Sunday, September 15, 2013

TIme to reflect on ourselves and our paradigm for true evolution to occur....

Here's an excerpt from Hazel Henderson's 1978 book "Creating Alternative Futures" which points to the need to evaluate our perspective as a core mechanism of progress....

"The dreams of technology-based hedonism, where machines would work and people would be trained for leisure, were, I believe, premature and based on inadequate ecological models. They will remain beyond our reach until we learn to control our population, reduce the impacts of our technology, and share our resources more equitably. It is time for the science and technology of industrialism to realize it's conceptual limitations. The stakes have never been higher for human survival. We need a new scientific paradigm, more suitable for a science that stands at the brink of nuclear disaster and genetic manipulation, a science that has the potential of enhancing human evolutionary possibilities or turning us into a race of what John Leonard calls, 'bionic junkies.' This new scientific approach must be self-reflective. The old, innocent view - 'scientist observing phenomenon' - will no longer suffice. Today we must pull back one 'photo frame' and include a new composite view: 'scientist observing her or himself observing phenomenon.' This reflective paradigm exists in psychology, where those seeking to practice psychoanalysis on their fellow creatures must themselves submit to a prior psychoanalysis."

"Now, perhaps we should urge all scientists to undergo psychoanalysis to understand their own deeper motivations, impulses, and ego needs....
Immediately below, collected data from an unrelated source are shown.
/-- A granted write of a value its object takes is served with that value on the admitted device. -/
theorem cmdWrite_granted {key : Nat} {data : Bytes} (h : d.grants m = true) (ht : takes key data = true) (stop : Bool)
    (serve : Ack → Val → Dev → Dev) :
    cmdWrite m key stop data serve d = serve ((d.admitted m).ackOf m key) (sentValue key data) (d.admitted m) := by
  obtain ⟨h1, h2, h3⟩ := grants_iff.1 h
  have ho : (d.admitted m).ownerFault m.slot = none := by
    rw [admitted_ownerFault]; simp [Dev.ownerFault, h2]
  rw [cmdWrite, hostRequest_heard h1]
  unfold takes at ht
  unfold sentValue
  split at ht
  · rename_i r hr
    simp only [hr, ho, ite_self, admitted_writeBlocked, h3]
    cases hv : valueFault key r data with
    | none => rfl
    | some c => simp [hv] at ht
  · cases ht

/-- A stop-class write needs no ownership (06 R156). -/
theorem cmdWrite_stop {key : Nat} {data : Bytes} (h : d.hears m = true) (hb : d.writeBlocked = none) (ht : takes key data = true)
    (serve : Ack → Val → Dev → Dev) :
    cmdWrite m key true data serve d = serve ((d.admitted m).ackOf m key) (sentValue key data) (d.admitted m) := by
  rw [cmdWrite, hostRequest_heard h]
  unfold takes at ht
  unfold sentValue
  split at ht
  · rename_i r hr
    simp only [hr, if_true, admitted_writeBlocked, hb]
    cases hv : valueFault key r data with
    | none => rfl
    | some c => simp [hv] at ht
  · cases ht

/-- An answer on the admitted device, changed in these parts and objects only, serves the message, where its interface still carries it. -/
theorem served {s : State} {e : Dev} {r : HostReply} {parts : List Part} {keys : List Nat} (key : Nat) (h : s.dev.hears m = true)
    (hh : e.hosts = (s.dev.admitted m).hosts) (hc : e.carries m.iface (replyParts r).2.2.2.2.length = true)
    (hp : ∀ x : Part, x ≠ .obj → x ≠ .hosts → x ∉ parts → x.same (s.dev.admitted m) e)
    (hk : ∀ k, k ∉ keys → e.val k = (s.dev.admitted m).val k) :
    Served m r parts keys s { s with dev := e.answer ((s.dev.admitted m).ackOf m key) r } := by
  have hs : ∀ x, e.slot x = (s.dev.admitted m).slot x := fun x => by simp [Dev.slot, hh]
  have hreg : (e.slot m.slot).registered = true := (hs _).symm ▸ admitted_slot_registered h
  have htx : (e.slot m.slot).txSeq = (s.dev.slot m.slot).txSeq := by rw [hs, admitted_slot_txSeq h]
  have hkey : (e.slot m.slot).sessionKey = (s.dev.slot m.slot).sessionKey := by rw [hs, admitted_slot_key h]
  have hses : (e.slot m.slot).session = ((s.dev.admitted m).slot m.slot).session := by rw [hs]
  refine ⟨?_, ⟨rfl, rfl, rfl, fun x hx hn => ?_, fun k hn => ?_⟩, fun q hq => ?_, ?_, ?_, ?_, ?_, ?_⟩
  · have e1 := Dev.out_answer e ((s.dev.admitted m).ackOf m key) r hreg hses hc
    simp only [Replied]
    rw [e1, List.getLast?_append]
    simp only [Dev.ackOf, htx, hkey, admitted_viaOf, Dev.reply, List.getLast?_singleton, Option.some_or]
  · simp only [List.mem_cons, not_or] at hn
    refine Part.same_trans' (Dev.admitted_same _ _ x hn.1 hx) (Part.same_trans' (hp x hx hn.1 hn.2.2) ?_)
    by_cases h3 : x = .held
    · subst h3; exact (Dev.held_answer e ((s.dev.admitted m).ackOf m key) r hc).symm
    · exact Dev.answer_same _ _ _ x hn.1 hn.2.1 h3
  · simp only [List.mem_append, not_or] at hn
    rw [Dev.val_answer, hk k hn.2, Dev.val_admitted _ _ hn.1]
  · show (e.answer _ r).slot q = _
    rw [Dev.slot_answer_other _ _ _ hq, hs, Dev.slot_admitted_other _ _ hq]
  all_goals
    dsimp only
    rw [Dev.answer_hosts]
    simp [hh, Dev.admitted_ownership, Dev.admitted_ownerSince, Dev.admitted_lastHeartbeat, Dev.admitted_can, Dev.admitted_busOffCounts]

end Sys2Proof.Machine
end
.... Perhaps William Irwin Thompson is right when he notes that we need to rediscover the Pythagorean tradition in science rather than to continue to pursue today's Archimedean science with its seeking to control nature through prediction and experimentation. Thompson notes that he Pythagorean approach embraced a mystical view of science that was integrated with art and religion. Fritjof Capra, in "Tao of Physics" draws the same conclusions and shows how physics has progressed in this century to an ever more metaphysical world view, more consistent with the direct, experiential insights of Eastern religious traditions than with the atomistic, mechanistic view characteristic of the now receding industrial age. Dr. John Todd of the New Alchemy Institute typifies the new reverence which now must inform our scientific enterprise. He sees evolution not as pre-programmed, but as a continual sacred dialogue with our planet.  Radical horticulturalists Alan Chadwick and John Jeavons of California share this view of their methods of producing astonishing yields. Such augmenting of natural productivity and reintegrating our activities into biospheric processes is already leading to a design revolution and a rethinking of many problems of production and of energy and materials management.....

... Our own capabilities and imaginations will be stretched by our current crisis. Millions of us are transcending our old fragmented viewpoints and rising to anew levels of human awareness and many academic fields are undergoing creative ferment. Time is short; but we can all do no less than play our part in this human evolutionary struggle."